— Problem description —
Below are several entries. Transcribe exactly those lines that fall from the one with "(∀ sc, found = some sc →" through the one with "let off := s.confOffset", end lines included.

[Record set Boundary: Start]

/-- R84 to R86, R100, R107, R108, R114, R118, R129, R196, R202, R205, R258, R442, R445, R453, R454, R566, R684: frames
dequeued with the tag and IV that they keep, keyed, read and delivered, or withheld; a frame larger than a burst of
its path is a host error; MKA frames sent. That LOST cells are those behind the break is the model's choice
(assumption log). Where the spec leaves a point open it is the model's: log entries 70, 78, 91. -/
def Obligations.PacketEgress : Prop :=
  ∀ (s : State) (g : Group),
    let ring := s.ringOf g
    let o := exec (.dequeue g none none) s
    let may := s.sluiceOpen g = true ∧ ring.length < 256
    (∀ sue bue, ¬may → exec (.dequeue g sue bue) s = .next s) ∧
    (may → s.chooseFrame g (s.waitingChans g) = none → o = .next s) ∧
    (∀ chan q sched b, may → s.twin g = false → s.chooseFrame g (s.waitingChans g) = some (chan, q, sched) →
      State.takeHead { s with basin := sched } q = (none, b) → o = .next b) ∧
    (∀ q f t, q < 2 ^ 20 → (s.bq q).frames = f :: t → f.void = false → f.broken = true → ∃ u, s.takeHead q = (none, u) ∧
      (u.bq q).frames = [] ∧ u.rrd QUE.FRAMES q = 0 ∧ u.rd BSN_STAT.CHAIN_BREAK = 1 ∧
      ∀ e ∈ t, e.broken = false → ∀ c ∈ e.cells, c.1 ∈ u.basin.gone) ∧
    (∀ chan q sched f b, may → s.twin g = false → s.chooseFrame g (s.waitingChans g) = some (chan, q, sched) →
      State.takeHead { s with basin := sched } q = (some f, b) → f.sc < 2 ^ 16 → q < 2 ^ 20 → s.rrd SC.SW_PEND f.sc = 0 →
      let sa := f.sc * 4 + s.rrd SC.ENC_AN f.sc
      let pn := s.rrd SA.NEXT_PN sa
      let y := s.saSecy sa
      let tag := s.secTag sa pn (f.len - 16)
      let clear := min (f.len - 16) (s.confOffset y)
      (b.burstSmall q f.charged = true → o = .fault .hostError) ∧
      (b.burstSmall q f.charged = false → s.noPn sa = false → Gives o fun u =>
        u.ringOf g = ring ++ [{ queue := q, sa := sa, pn := pn, chan := chan, cells := f.cells, len := f.len
                                charged := f.charged, tag := tag, offset := s.confOffset y
                                ks := { iv := s.frameIv sa (s.rrd SECY.SCI y) pn, clear := 12 + tag.length + clear
                                        total := streamBlocks (f.len - 16 - clear) } }] ∧
        u.rrd SA.NEXT_PN sa = (pn + 1) % 2 ^ 64 ∧ (pn = s.lastPn sa → u.rrd SA.EXHAUST sa = 1)) ∧
      (b.burstSmall q f.charged = false → s.noPn sa = true → Gives o fun u => u.ringOf g = ring ∧ u.rrd SA.NEXT_PN sa = pn ∧
        u.ctr Ctrs.PN_EXHAUST sa = (b.ctr Ctrs.PN_EXHAUST sa).add 1)) ∧
    (∀ r, may → s.twin g = true → s.chooseFrame g (s.waitingChans g) = some r → o = .fault .hostError) ∧
    (∀ k e, s.holder g = some k → s.rd WEI_GRP_CFG.CLOSING g = 0 → s.nextEgress g = some e → e.resent = false →
      let first := fun (x : RingEntry) => x.key.isNone && decide (x.sa = e.sa) && decide (x.pn = e.pn)
      let before := ((ring.filter fun x => x.key.isSome && decide (x.chan = e.chan)).getLast?).map fun x => (x.ks.lane, x.lanes)
      (s.usable 0 e.sa = true → Gives (exec (.ivDescriptorAccept g .egress false) s) fun u =>
        u.ringOf g = updFirst first (fun x => some { x with key := some (s.saKeyOctets e.sa)
                                                            ks := { x.ks with lane := startLane before } }) ring ∧
        u = { s with weir := u.weir }) ∧
      (∀ bad, s.usable 0 e.sa = false ∨ bad = true → Gives (exec (.ivDescriptorAccept g .egress bad) s) fun u =>
        u.ringOf g = updFirst first (fun _ => none) ring ∧
        u.ctr Ctrs.KEY_MISS (2 * k) = (s.ctr Ctrs.KEY_MISS (2 * k)).add 1)) ∧
    (∀ d bad, s.holder g = none ∨ s.rd WEI_GRP_CFG.CLOSING g = 1 → exec (.ivDescriptorAccept g d bad) s = .next s) ∧
    (Gives (exec (.keystreamReady g .egress none) s) fun u => u = { s with weir := u.weir } ∧
      u.ringOf g = updFirst (fun e => e.key.isSome && decide (e.ks.ready = 0))
        (fun e => some { e with ks := s.makeReady g .egress e.ks }) ring ∧ u.retainOf g = s.retainOf g) ∧
    (Gives (exec (.keystreamReady g .ingress none) s) fun u => u = { s with weir := u.weir } ∧ u.ringOf g = ring ∧
      u.retainOf g = updFirst (fun f => f.key.isSome && decide (f.ks.ready = 0))
        (fun f => some { f with ks := s.makeReady g .ingress f.ks }) (s.retainOf g)) ∧
    (∀ (c : Channel) d, (s.l1Chan c = false ∨ chanGroup c ≠ g.val → exec (.keystreamReady g d (some c)) s = .next s) ∧
      (s.l1Chan c = true → chanGroup c = g.val → Gives (exec (.keystreamReady g d (some c)) s) fun u =>
        let made := fun (y : L1Desc) => if y.ks.ready = 0 then { y with ks := s.makeReady g d y.ks } else y
        let x := s.l1run c
        u.l1run c = (if d.code = 0 then { x with txDesc := x.txDesc.map made } else { x with rxDesc := x.rxDesc.map made }) ∧
        u = { s with l1 := u.l1 })) ∧
    (∀ k d x, s.holder g = some k → (s.makeReady g d x).ready ≤ max x.ready x.total ∧ x.ready ≤ (s.makeReady g d x).ready ∧
      s.makeReady g d x = { x with ready := (s.makeReady g d x).ready }) ∧
    (let next := fun (e : RingEntry) => decide (0 < e.ks.ready) && e.data.isNone
     (ring.find? next = none → exec (.egressFrameRead g [] none none) s = .next s) ∧
     (∀ e data b, ring.find? next = some e →
       s.holdReports.readChain e.queue e.len e.cells.length e.cells.length 0 (e.cells.headD (0, 0)) [] = (.whole data, b) →
       (Gives (exec (.egressFrameRead g [] none none) s) fun u => u.recs = s.recs ∧ u.out = s.out ∧
         u.ringOf g = updFirst next (fun x => some { x with data := some data }) ring) ∧
       (∀ n, s.flows g 0 = true → Gives (exec (.egressFrameRead g [] none (some n)) s) fun u =>
         u.out = .lineError e.chan ((e.secure (e.key.getD []) data).take n) :: s.out ∧
         u.ctr Ctrs.MAP_UNDER e.chan = (s.ctr Ctrs.MAP_UNDER e.chan).add 1 ∧
         u.ringOf g = updFirst (fun x => decide (x.sa = e.sa) && decide (x.pn = e.pn)) (fun _ => none) ring))) ∧
    (∀ e k key data, ring.find? (fun e => e.data.isSome) = some e → s.holder g = some k → e.key = some key → e.data = some data →
      let x := e.secure key data
      (s.flows g 0 = true → e.ghash = none → Gives (exec (.egressFrameDelivered g) s) fun u =>
        u.out = .lineFrame e.chan (x ++ fcs x) true :: s.out ∧
        u.ringOf g = updFirst (fun x => x.data.isSome) (fun _ => none) ring ∧
        (e.passed < e.lanes → u.ctr Ctrs.RC_BLOCKS (2 * k) = (s.ctr Ctrs.RC_BLOCKS (2 * k)).add (e.lanes - e.passed)) ∧
        u.ctr Ctrs.OUT_PKTS_ENCRYPTED e.sa = (s.ctr Ctrs.OUT_PKTS_ENCRYPTED e.sa).add 1 ∧ u.recs = s.recs ∧ u.keys = s.keys) ∧
      (s.flows g 0 = true → e.ghash ≠ none → Gives (exec (.egressFrameDelivered g) s) fun u => u.out = s.out ∧
        u.ringOf g = ring ∧ u.rd RC_STAT.FLAGGED k = 1 ∧
        u.ctr Ctrs.RC_FLAGS (2 * k) = (s.ctr Ctrs.RC_FLAGS (2 * k)).add 1) ∧
      (s.flows g 0 = false → exec (.egressFrameDelivered g) s = .next s)) ∧
    (ring.find? (fun e => e.data.isSome) = none → exec (.egressFrameDelivered g) s = .next s) ∧
    (∀ (e : RingEntry) key frame, 12 + e.offset ≤ (body frame).length →
      let x := e.secure key frame
      x.take 12 = (body frame).take 12 ∧ (x.drop 12).take e.tag.length = e.tag ∧
      (x.drop (12 + e.tag.length)).take e.offset = ((body frame).drop 12).take e.offset) ∧
    (∀ sa pn n,
      let x := s.secTag sa pn n
      let y := s.saSecy sa
      let sci := s.rrd SECY.TX_SCI y = 1
      x.length = (if sci then 16 else 8) ∧ x.take 2 = [0x88, 0xE5] ∧ beNat (slice x 2 1) % 4 = sa % 4 ∧
      beNat (slice x 3 1) = (if n < 48 then n else 0) ∧ beNat (slice x 4 4) = pn % 2 ^ 32 ∧
      (sci → beNat (slice x 8 8) = s.rrd SECY.SCI y)) ∧
    (∀ (c : Channel) f rest, s.mkaQueue c = f :: rest → s.rd FRM_CTL.TX_EN (chanGroup c) = 1 →
      s.sluiceOpen (chanGroup c) = true → s.packetChan c = true →
      exec (.mkaTxSent c) s = .next (((s.setMkaQueue c rest).emit (.lineFrame c (f.octets ++ fcs f.octets) true)).writeRecord
        64 f.slot f.tag 0 0)) ∧
    (∀ c : Channel, s.mkaQueue c = [] → exec (.mkaTxSent c) s = .next s)

/-- R34, R35, R82, R83, R90, R118, R207 to R212, R218, R219, R302, R303, R310, R626: the receive checks, the verdict
and release toward the client, and the ends of drains. Where the spec leaves a point open it is the model's: log
entries 79, 91. -/
def Obligations.PacketIngress : Prop :=
  ∀ (s : State),
    (∀ (c : Channel) (x : Octets),
      let g := chanGroup c
      let o := exec (.ingressFrameRx c x none []) s
      let f := body x
      let line := s.packetChan c = true ∧ s.rd FRM_CTL.RX_EN g = 1 ∧ s.rd FRM_STAT.IF g = 1 ∧
        (s.reg .FRM_DEF g).toNat &&& 0b11110 = 0
      let good := line ∧ fcsGood x = true
      let taken := good ∧ s.rrd CH.EN c = 1 ∧ s.twin g = false
      let served := taken ∧ s.rd GBL_MODE.MODE ≠ 7 ∧ s.inFailover g = false ∧ s.sluiceOpen g = true ∧
        ¬(s.weir.eddy = some g ∧ s.weir.shelter ≠ [])
      let type := be16 f 12
      let full := s.inFailover g = true ∧ (s.weir.eddy ≠ some g ∨ 108032 < s.shelterUsed + (x.length + 63) / 64)
      (∀ sue finds, ¬line → exec (.ingressFrameRx c x sue finds) s = .next s) ∧
      (good → s.rrd CH.EN c = 0 → ∀ n w y,
        ((s.retainOf g)[n]? = some y → Gives (exec (.ingressFrameRx c x none [.retainBad n w]) s) fun u =>
          u.retainOf g = (s.retainOf g).eraseIdx n) ∧
        (s.weir.shelter[n]? = some y → Gives (exec (.ingressFrameRx c x none [.shelterBad n w]) s) fun u =>
          u.weir.shelter = s.weir.shelter.eraseIdx n)) ∧
      (line → fcsGood x = false → Gives o (Counted s · Ctrs.IN_BAD_FCS c)) ∧
      (good → s.rrd CH.EN c = 0 → Gives o (Counted s · Ctrs.IN_CH_OFF c)) ∧
      (good → s.rrd CH.EN c = 1 → s.twin g = true → o = .fault .hostError) ∧
      (taken → s.rd GBL_MODE.MODE = 7 → Gives o (Counted s · Ctrs.DRAIN_DROPS g)) ∧
      (taken → s.rd GBL_MODE.MODE ≠ 7 → s.inFailover g = true → s.weir.eddy = some g →
        s.shelterUsed + (x.length + 63) / 64 ≤ 108032 → Gives o fun u => u.ctr Ctrs.SHELTERED g = (s.ctr Ctrs.SHELTERED g).add 1 ∧
          u.weir = { s.weir with shelter := s.weir.shelter ++ [{ chan := c, octets := x }] }) ∧
      (taken → s.rd GBL_MODE.MODE ≠ 7 → full → Gives o fun u => u.weir.shelter = s.weir.shelter ∧
        u.ctr Ctrs.SHELTER_DROPS g = (s.ctr Ctrs.SHELTER_DROPS g).add 1 ∧
        (u.wgrp g).drops.length ≤ (s.wgrp g).drops.length + 1 ∧ (u.wgrp g).drops ≠ []) ∧
      (taken → s.rd GBL_MODE.MODE ≠ 7 → s.inFailover g = false → s.rd WEI_LEASE.STATE g = 3 →
        Gives o (Counted s · Ctrs.LAPSE_DROPS g)) ∧
      (served → type = 0x888E → o = .next ((s.count Ctrs.EAPOL_RX c).mkaReceive c f)) ∧
      (served → type ≠ 0x888E → type ≠ 0x88E5 → Gives o (Counted s · Ctrs.IN_NO_TAG c)) ∧
      (served → type = 0x88E5 → rxTag f = none → Gives o (Counted s · Ctrs.IN_BAD_TAG c)) ∧
      (∀ t, served → type = 0x88E5 → rxTag f = some t → t.ok = false → Gives o (Counted s · Ctrs.IN_BAD_TAG c)) ∧
      (∀ t, served → type = 0x88E5 → rxTag f = some t → t.ok = true →
        let withSci := t.tci.testBit 5 = true
        let found := if withSci then s.sciFind c t.sci else if s.rrd CH.DEF_V c = 1 then some (s.rrd CH.DEF_SC c) else none
        (found = none → Gives o (Counted s · (if withSci then Ctrs.IN_UNKNOWN_SCI else Ctrs.IN_NO_SCI) c)) ∧
        (∀ sc, found = some sc →
          let sa := sc * 4 + t.tci % 4
          let pn := s.recoverPn sa t.pn
          let opened := s.rrd SC.EN sc = 1 ∧ s.rrd SC.DIR sc = 1 ∧ s.rrd SC.DRAIN sc = 0
          let ready := s.saReady sa = true ∧ sa ∉ s.secy.draining
          let late := pn < s.lowestPn sa
          (¬opened → Gives o (Counted s · (if withSci then Ctrs.SECY_UNKNOWN_SCI else Ctrs.SECY_NO_SCI) (s.rrd SC.SECY sc))) ∧
          (opened → ¬ready → Gives o (Counted s · Ctrs.IN_NOT_USING_SA sc)) ∧
          (opened → ready → late → s.rrd SECY.REPLAY (s.saSecy sa) = 1 → Gives o (Counted s · Ctrs.IN_LATE sa)) ∧
          (opened → ready → ¬(late ∧ s.rrd SECY.REPLAY (s.saSecy sa) = 1) →
            let hold := s.rrd CH.POLICY c = 0 ∧ 65536 < s.holdUsed g + x.length
            let off := s.confOffset (s.saSecy sa)
            (hold → Gives o fun u => u.retainOf g = s.retainOf g ∧ u = { s with weir := u.weir } ∧
              Tbl.get 0 u.weir.holdDrops c = Tbl.get 0 s.weir.holdDrops c + 1) ∧
            (¬hold → Gives o fun u =>
              u.retainOf g = s.retainOf g ++ [{ chan := c, octets := x, sa := sa, pn := pn, delayed := decide late, offset := off
                                                ks := { iv := s.frameIv sa (s.rrd SC.SCI (sa / 4)) pn
                                                        clear := 12 + t.len + min t.n off
                                                        total := streamBlocks (t.n - min t.n off) } }] ∧
              u = { s with weir := u.weir }))))) ∧
    (∀ sa lo, lo < 2 ^ 32 →
      let low := s.lowestPn sa
      let w := s.rrd SECY.WINDOW (s.saSecy sa)
      let next := s.rrd SA.NEXT_PN sa
      low = (if w < next then next - w else 1) ∧ (s.xpn (s.saSecy sa) = false → s.recoverPn sa lo = lo) ∧
      (s.xpn (s.saSecy sa) = true → s.recoverPn sa lo % 2 ^ 32 = lo ∧
        (low < 2 ^ 64 - 2 ^ 32 → low ≤ s.recoverPn sa lo ∧ s.recoverPn sa lo < low + 2 ^ 32))) ∧
    (∀ (g : Group) k f rest key, s.retainOf g = f :: rest → s.holder g = some k → f.key = some key → 0 < f.ks.ready →
      s.flows g 1 = true → f.sa < 2 ^ 18 → s.weir.shelter = [] →
      let r := f.opened key
      let o := exec (.icvVerdict g) s
      let p := s.rd FRM_TSLIVE.PORT (chanGroup f.chan) (chanSlot f.chan)
      let whole := f.ghash = none
      (¬whole → Gives o fun u => u.retainOf g = s.retainOf g ∧ u.out = s.out ∧ u.rd RC_STAT.FLAGGED k = 1) ∧
      (whole → r.2 = true → f.pn < 2 ^ 64 - 1 → Gives o fun u => u.retainOf g = rest ∧
        u.ctr Ctrs.IN_OK f.sa = (s.ctr Ctrs.IN_OK f.sa).add 1 ∧
        u.rrd SA.NEXT_PN f.sa = max (s.rrd SA.NEXT_PN f.sa) (f.pn + 1) ∧
        u.ctr Ctrs.IN_DELAYED f.sa = (if f.delayed then (s.ctr Ctrs.IN_DELAYED f.sa).add 1 else s.ctr Ctrs.IN_DELAYED f.sa) ∧
        (f.passed < f.lanes → u.ctr Ctrs.RC_BLOCKS (2 * k + 1) = (s.ctr Ctrs.RC_BLOCKS (2 * k + 1)).add (f.lanes - f.passed)) ∧
        u.out = (if p < 72 ∧ s.rd FRM_CPORT.EN (p / 4) (p % 4) = 1 then .clientFrame p (r.1 ++ fcs r.1) true :: s.out
          else s.out)) ∧
      (whole → r.2 = false → s.rrd CH.POLICY f.chan = 0 → Gives o fun u => u.retainOf g = rest ∧ u.out = s.out ∧
        u.ctr Ctrs.IN_NOT_VALID f.sa = (s.ctr Ctrs.IN_NOT_VALID f.sa).add 1 ∧ u.recs = s.recs) ∧
      (whole → r.2 = false → s.rrd CH.POLICY f.chan = 1 → Gives o fun u => u.retainOf g = rest ∧
        u.out = (if p < 72 ∧ s.rd FRM_CPORT.EN (p / 4) (p % 4) = 1 then .clientFrame p (r.1 ++ stomp r.1) false :: s.out
          else s.out) ∧ u.ctr Ctrs.RX_STOMPED f.chan = (s.ctr Ctrs.RX_STOMPED f.chan).add 1 ∧
        u.ctr Ctrs.IN_NOT_VALID f.sa = (s.ctr Ctrs.IN_NOT_VALID f.sa).add 1 ∧ u.recs = s.recs)) ∧
    (∀ (g : Group) f rest, s.retainOf g = f :: rest → f.key = none ∨ f.ks.ready = 0 ∨ s.flows g 1 = false →
      exec (.icvVerdict g) s = .next s) ∧
    (∀ sc : BitVec 16,
      let c := sc.toNat
      let ends := s.rrd SC.DRAIN c = 1 ∧ s.scTxWork c = false ∧ s.saRxWork (fun a => decide (a / 4 = c)) = false
      (ends → Gives (exec (.scDrainEnd sc) s) fun u => u.rrd SC.DRAIN c = 0 ∧ u.rrd SC.EN c = 0 ∧
        OnlyRecs s u [RecKind.key .sc c 0]) ∧
      (¬ends → exec (.scDrainEnd sc) s = .next s)) ∧
    (∀ sa : BitVec 18,
      let i := sa.toNat
      let ends := i ∈ s.secy.draining ∧ s.saRxWork (fun a => decide (a = i)) = false
      (ends → Gives (exec (.saDrainEnd sa) s) fun u => u.rrd SA.EN i = 0 ∧ i ∉ u.secy.draining ∧
        u = { s with secy := u.secy, recs := u.recs } ∧ RecsKept s u [RecKind.key .sa i 0]) ∧
      (¬ends → exec (.saDrainEnd sa) s = .next s))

[Record set Boundary: End]

— Result of the task —
        (∀ sc, found = some sc →
          let sa := sc * 4 + t.tci % 4
          let pn := s.recoverPn sa t.pn
          let opened := s.rrd SC.EN sc = 1 ∧ s.rrd SC.DIR sc = 1 ∧ s.rrd SC.DRAIN sc = 0
          let ready := s.saReady sa = true ∧ sa ∉ s.secy.draining
          let late := pn < s.lowestPn sa
          (¬opened → Gives o (Counted s · (if withSci then Ctrs.SECY_UNKNOWN_SCI else Ctrs.SECY_NO_SCI) (s.rrd SC.SECY sc))) ∧
          (opened → ¬ready → Gives o (Counted s · Ctrs.IN_NOT_USING_SA sc)) ∧
          (opened → ready → late → s.rrd SECY.REPLAY (s.saSecy sa) = 1 → Gives o (Counted s · Ctrs.IN_LATE sa)) ∧
          (opened → ready → ¬(late ∧ s.rrd SECY.REPLAY (s.saSecy sa) = 1) →
            let hold := s.rrd CH.POLICY c = 0 ∧ 65536 < s.holdUsed g + x.length
            let off := s.confOffset (s.saSecy sa)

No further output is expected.